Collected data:
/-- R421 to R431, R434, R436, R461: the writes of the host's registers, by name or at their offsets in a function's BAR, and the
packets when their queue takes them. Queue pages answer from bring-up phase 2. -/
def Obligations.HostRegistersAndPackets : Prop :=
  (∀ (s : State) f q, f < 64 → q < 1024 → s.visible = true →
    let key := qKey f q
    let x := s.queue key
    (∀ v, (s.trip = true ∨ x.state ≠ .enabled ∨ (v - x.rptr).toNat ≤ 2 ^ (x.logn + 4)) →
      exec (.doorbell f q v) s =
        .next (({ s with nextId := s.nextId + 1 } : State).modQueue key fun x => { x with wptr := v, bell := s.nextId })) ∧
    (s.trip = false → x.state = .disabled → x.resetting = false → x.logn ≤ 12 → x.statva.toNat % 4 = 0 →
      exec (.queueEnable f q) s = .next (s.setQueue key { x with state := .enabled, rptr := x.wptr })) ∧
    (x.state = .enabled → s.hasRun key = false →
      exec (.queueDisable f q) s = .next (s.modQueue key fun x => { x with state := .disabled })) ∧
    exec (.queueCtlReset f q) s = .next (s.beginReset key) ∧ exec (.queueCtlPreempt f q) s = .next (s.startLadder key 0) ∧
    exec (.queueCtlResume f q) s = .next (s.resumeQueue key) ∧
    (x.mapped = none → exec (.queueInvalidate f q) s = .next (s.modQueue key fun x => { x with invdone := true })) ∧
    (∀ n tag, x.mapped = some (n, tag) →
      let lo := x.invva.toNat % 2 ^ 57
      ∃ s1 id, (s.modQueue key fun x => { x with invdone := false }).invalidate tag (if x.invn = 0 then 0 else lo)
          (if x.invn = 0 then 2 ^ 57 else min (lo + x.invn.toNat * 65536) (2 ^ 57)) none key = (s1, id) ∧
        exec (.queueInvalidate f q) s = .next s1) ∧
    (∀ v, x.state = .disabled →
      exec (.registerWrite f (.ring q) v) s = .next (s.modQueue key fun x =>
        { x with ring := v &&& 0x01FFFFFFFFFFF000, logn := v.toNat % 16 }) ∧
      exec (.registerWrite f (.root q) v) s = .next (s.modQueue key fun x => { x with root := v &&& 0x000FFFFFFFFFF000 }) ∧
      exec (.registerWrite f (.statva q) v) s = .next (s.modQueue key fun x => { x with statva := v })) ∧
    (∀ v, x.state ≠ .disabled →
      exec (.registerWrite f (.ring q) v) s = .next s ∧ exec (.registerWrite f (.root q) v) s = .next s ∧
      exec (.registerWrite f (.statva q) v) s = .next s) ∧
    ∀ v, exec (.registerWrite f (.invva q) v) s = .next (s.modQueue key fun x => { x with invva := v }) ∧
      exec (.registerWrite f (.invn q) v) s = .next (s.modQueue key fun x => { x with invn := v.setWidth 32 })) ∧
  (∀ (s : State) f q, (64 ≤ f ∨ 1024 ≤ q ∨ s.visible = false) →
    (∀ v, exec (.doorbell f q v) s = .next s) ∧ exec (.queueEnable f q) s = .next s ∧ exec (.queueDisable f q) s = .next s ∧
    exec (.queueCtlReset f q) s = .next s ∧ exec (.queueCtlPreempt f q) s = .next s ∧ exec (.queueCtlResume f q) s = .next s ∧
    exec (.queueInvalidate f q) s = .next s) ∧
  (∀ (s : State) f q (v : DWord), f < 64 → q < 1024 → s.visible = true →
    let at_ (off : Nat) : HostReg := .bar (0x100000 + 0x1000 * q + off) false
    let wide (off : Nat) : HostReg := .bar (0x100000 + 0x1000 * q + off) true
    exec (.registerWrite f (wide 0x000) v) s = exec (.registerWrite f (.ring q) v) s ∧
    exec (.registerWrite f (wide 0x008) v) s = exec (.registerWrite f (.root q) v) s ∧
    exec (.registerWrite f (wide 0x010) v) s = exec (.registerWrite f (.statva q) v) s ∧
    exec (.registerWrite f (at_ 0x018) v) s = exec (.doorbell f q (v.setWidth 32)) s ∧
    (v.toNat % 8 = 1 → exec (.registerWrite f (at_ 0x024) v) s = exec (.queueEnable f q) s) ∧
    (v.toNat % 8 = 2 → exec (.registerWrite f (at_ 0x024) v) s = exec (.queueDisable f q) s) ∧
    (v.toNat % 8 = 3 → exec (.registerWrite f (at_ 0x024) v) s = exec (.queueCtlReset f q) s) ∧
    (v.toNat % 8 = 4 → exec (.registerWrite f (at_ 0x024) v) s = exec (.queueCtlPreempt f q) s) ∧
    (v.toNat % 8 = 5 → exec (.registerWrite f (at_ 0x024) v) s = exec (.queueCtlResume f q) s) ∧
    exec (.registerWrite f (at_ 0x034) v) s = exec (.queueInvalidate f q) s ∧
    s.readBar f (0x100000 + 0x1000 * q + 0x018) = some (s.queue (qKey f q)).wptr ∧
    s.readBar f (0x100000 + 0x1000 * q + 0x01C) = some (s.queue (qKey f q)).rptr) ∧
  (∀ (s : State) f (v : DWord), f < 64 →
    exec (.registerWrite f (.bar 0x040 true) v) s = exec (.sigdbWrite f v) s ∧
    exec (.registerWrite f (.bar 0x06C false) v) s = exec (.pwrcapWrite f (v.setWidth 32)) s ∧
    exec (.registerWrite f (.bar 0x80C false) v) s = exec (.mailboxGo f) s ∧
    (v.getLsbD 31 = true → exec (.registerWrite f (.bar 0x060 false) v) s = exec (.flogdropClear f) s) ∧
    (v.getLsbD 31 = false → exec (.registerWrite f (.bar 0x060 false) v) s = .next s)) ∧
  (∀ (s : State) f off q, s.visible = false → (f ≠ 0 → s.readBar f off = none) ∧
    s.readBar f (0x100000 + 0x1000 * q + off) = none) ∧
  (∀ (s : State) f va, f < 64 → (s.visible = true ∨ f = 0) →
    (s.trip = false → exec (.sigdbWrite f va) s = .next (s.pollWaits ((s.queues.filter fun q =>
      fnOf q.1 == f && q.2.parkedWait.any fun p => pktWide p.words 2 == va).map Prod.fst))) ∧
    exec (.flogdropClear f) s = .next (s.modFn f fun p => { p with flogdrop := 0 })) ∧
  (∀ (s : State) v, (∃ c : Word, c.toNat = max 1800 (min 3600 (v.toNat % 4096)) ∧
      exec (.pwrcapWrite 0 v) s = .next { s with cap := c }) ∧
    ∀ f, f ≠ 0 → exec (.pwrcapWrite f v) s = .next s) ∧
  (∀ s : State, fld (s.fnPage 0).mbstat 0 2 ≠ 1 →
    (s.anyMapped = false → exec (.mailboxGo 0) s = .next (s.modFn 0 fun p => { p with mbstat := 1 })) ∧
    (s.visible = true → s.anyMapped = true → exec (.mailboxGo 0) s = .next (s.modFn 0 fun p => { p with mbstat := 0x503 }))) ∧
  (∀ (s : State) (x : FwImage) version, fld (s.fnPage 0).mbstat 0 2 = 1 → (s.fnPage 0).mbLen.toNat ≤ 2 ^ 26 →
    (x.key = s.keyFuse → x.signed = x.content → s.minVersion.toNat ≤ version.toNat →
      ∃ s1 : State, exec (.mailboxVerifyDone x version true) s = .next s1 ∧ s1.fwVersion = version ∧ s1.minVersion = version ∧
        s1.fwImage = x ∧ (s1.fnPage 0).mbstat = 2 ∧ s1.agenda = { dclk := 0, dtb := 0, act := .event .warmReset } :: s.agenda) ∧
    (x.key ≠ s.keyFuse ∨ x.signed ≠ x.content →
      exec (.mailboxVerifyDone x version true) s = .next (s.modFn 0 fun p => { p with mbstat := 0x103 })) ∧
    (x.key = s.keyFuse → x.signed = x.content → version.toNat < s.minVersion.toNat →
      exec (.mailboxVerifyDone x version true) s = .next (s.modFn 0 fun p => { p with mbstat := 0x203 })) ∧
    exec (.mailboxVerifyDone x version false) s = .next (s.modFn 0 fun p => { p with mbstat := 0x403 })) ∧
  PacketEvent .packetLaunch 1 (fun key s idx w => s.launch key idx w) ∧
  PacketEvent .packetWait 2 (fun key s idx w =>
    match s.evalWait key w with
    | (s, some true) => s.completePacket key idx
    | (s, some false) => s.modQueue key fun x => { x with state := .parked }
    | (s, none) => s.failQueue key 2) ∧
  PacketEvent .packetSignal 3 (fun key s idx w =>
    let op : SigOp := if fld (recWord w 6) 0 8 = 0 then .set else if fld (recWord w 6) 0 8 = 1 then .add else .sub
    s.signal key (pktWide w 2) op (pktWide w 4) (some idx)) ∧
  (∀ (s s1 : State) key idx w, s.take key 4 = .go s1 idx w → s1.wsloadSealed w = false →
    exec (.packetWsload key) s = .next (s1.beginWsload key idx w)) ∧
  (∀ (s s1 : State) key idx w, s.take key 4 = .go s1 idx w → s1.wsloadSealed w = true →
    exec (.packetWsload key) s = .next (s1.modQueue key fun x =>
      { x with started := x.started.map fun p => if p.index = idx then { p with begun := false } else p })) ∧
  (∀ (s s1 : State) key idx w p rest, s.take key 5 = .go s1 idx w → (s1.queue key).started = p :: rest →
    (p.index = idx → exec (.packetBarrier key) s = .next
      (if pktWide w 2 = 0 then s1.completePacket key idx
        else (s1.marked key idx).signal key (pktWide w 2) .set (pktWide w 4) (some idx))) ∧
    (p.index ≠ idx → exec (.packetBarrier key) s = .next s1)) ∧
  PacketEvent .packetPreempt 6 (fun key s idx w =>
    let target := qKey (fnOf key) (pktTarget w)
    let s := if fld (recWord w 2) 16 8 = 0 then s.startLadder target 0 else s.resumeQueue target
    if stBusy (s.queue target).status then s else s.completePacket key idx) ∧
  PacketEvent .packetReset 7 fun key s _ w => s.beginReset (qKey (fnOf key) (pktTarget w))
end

● What you need to do: Take the lines above from the one containing "exec (.registerWrite f (.ring q) v) s = .next s" to the one containing "exec (.registerWrite f (.bar 0x80C" and retype them exactly, both ends included, with nothing added.

● Your response:
      exec (.registerWrite f (.ring q) v) s = .next s ∧ exec (.registerWrite f (.root q) v) s = .next s ∧
      exec (.registerWrite f (.statva q) v) s = .next s) ∧
    ∀ v, exec (.registerWrite f (.invva q) v) s = .next (s.modQueue key fun x => { x with invva := v }) ∧
      exec (.registerWrite f (.invn q) v) s = .next (s.modQueue key fun x => { x with invn := v.setWidth 32 })) ∧
  (∀ (s : State) f q, (64 ≤ f ∨ 1024 ≤ q ∨ s.visible = false) →
    (∀ v, exec (.doorbell f q v) s = .next s) ∧ exec (.queueEnable f q) s = .next s ∧ exec (.queueDisable f q) s = .next s ∧
    exec (.queueCtlReset f q) s = .next s ∧ exec (.queueCtlPreempt f q) s = .next s ∧ exec (.queueCtlResume f q) s = .next s ∧
    exec (.queueInvalidate f q) s = .next s) ∧
  (∀ (s : State) f q (v : DWord), f < 64 → q < 1024 → s.visible = true →
    let at_ (off : Nat) : HostReg := .bar (0x100000 + 0x1000 * q + off) false
    let wide (off : Nat) : HostReg := .bar (0x100000 + 0x1000 * q + off) true
    exec (.registerWrite f (wide 0x000) v) s = exec (.registerWrite f (.ring q) v) s ∧
    exec (.registerWrite f (wide 0x008) v) s = exec (.registerWrite f (.root q) v) s ∧
    exec (.registerWrite f (wide 0x010) v) s = exec (.registerWrite f (.statva q) v) s ∧
    exec (.registerWrite f (at_ 0x018) v) s = exec (.doorbell f q (v.setWidth 32)) s ∧
    (v.toNat % 8 = 1 → exec (.registerWrite f (at_ 0x024) v) s = exec (.queueEnable f q) s) ∧
    (v.toNat % 8 = 2 → exec (.registerWrite f (at_ 0x024) v) s = exec (.queueDisable f q) s) ∧
    (v.toNat % 8 = 3 → exec (.registerWrite f (at_ 0x024) v) s = exec (.queueCtlReset f q) s) ∧
    (v.toNat % 8 = 4 → exec (.registerWrite f (at_ 0x024) v) s = exec (.queueCtlPreempt f q) s) ∧
    (v.toNat % 8 = 5 → exec (.registerWrite f (at_ 0x024) v) s = exec (.queueCtlResume f q) s) ∧
    exec (.registerWrite f (at_ 0x034) v) s = exec (.queueInvalidate f q) s ∧
    s.readBar f (0x100000 + 0x1000 * q + 0x018) = some (s.queue (qKey f q)).wptr ∧
    s.readBar f (0x100000 + 0x1000 * q + 0x01C) = some (s.queue (qKey f q)).rptr) ∧
  (∀ (s : State) f (v : DWord), f < 64 →
    exec (.registerWrite f (.bar 0x040 true) v) s = exec (.sigdbWrite f v) s ∧
    exec (.registerWrite f (.bar 0x06C false) v) s = exec (.pwrcapWrite f (v.setWidth 32)) s ∧
    exec (.registerWrite f (.bar 0x80C false) v) s = exec (.mailboxGo f) s ∧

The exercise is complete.